TASK: Reproduce word for word the lines between those holding "not equal. -/" and "not less, signed. -/", inclusive, and nothing else from the data below.

====

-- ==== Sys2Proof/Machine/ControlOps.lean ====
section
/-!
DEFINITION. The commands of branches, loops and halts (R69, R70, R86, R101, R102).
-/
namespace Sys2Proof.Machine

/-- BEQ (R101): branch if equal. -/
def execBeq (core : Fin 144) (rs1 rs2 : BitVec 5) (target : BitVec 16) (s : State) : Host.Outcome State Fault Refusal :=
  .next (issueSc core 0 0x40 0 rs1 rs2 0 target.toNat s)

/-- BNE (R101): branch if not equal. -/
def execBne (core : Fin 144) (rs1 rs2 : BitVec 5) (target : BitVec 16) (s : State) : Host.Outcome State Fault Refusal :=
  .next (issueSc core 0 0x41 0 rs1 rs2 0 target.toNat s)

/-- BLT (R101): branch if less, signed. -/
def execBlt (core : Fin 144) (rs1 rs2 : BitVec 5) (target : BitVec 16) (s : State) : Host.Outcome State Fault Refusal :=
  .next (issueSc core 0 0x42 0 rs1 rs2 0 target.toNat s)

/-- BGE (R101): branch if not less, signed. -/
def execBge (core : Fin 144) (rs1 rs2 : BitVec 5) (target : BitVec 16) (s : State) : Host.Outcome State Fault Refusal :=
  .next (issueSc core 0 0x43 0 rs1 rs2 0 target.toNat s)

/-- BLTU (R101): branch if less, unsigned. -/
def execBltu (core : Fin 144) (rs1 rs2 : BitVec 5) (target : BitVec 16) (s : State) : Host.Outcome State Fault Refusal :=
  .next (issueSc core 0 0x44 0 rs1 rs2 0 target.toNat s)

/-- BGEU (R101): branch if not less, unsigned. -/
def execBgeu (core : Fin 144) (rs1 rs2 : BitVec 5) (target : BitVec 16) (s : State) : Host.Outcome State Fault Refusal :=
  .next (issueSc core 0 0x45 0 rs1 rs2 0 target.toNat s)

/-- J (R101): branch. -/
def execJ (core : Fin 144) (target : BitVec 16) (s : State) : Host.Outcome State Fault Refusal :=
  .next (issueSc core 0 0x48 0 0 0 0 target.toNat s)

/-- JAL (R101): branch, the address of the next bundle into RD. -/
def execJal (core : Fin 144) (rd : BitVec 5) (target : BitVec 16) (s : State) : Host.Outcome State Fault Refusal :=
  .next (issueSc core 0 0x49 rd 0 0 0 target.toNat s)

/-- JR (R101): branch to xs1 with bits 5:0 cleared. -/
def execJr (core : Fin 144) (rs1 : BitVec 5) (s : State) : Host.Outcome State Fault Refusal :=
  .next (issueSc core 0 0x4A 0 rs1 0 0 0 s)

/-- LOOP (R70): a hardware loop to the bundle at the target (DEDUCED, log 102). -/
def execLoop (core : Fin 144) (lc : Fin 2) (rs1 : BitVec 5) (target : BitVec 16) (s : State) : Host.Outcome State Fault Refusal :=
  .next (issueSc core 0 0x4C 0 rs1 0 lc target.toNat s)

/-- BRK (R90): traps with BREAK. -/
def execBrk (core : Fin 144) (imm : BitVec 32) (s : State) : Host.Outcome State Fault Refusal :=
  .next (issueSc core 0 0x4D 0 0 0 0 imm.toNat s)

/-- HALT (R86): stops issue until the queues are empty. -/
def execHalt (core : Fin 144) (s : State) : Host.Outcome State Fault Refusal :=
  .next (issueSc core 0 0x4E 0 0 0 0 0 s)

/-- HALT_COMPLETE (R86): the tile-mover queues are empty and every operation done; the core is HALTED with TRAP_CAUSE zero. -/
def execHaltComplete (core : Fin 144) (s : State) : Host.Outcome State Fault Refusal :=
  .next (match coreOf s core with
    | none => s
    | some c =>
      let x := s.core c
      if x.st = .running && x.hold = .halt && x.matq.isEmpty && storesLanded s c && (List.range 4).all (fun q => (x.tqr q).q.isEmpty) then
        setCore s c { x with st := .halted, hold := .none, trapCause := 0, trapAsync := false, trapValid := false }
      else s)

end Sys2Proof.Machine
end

====

EXPECTED ANSWER:
/-- BNE (R101): branch if not equal. -/
def execBne (core : Fin 144) (rs1 rs2 : BitVec 5) (target : BitVec 16) (s : State) : Host.Outcome State Fault Refusal :=
  .next (issueSc core 0 0x41 0 rs1 rs2 0 target.toNat s)

/-- BLT (R101): branch if less, signed. -/
def execBlt (core : Fin 144) (rs1 rs2 : BitVec 5) (target : BitVec 16) (s : State) : Host.Outcome State Fault Refusal :=
  .next (issueSc core 0 0x42 0 rs1 rs2 0 target.toNat s)

/-- BGE (R101): branch if not less, signed. -/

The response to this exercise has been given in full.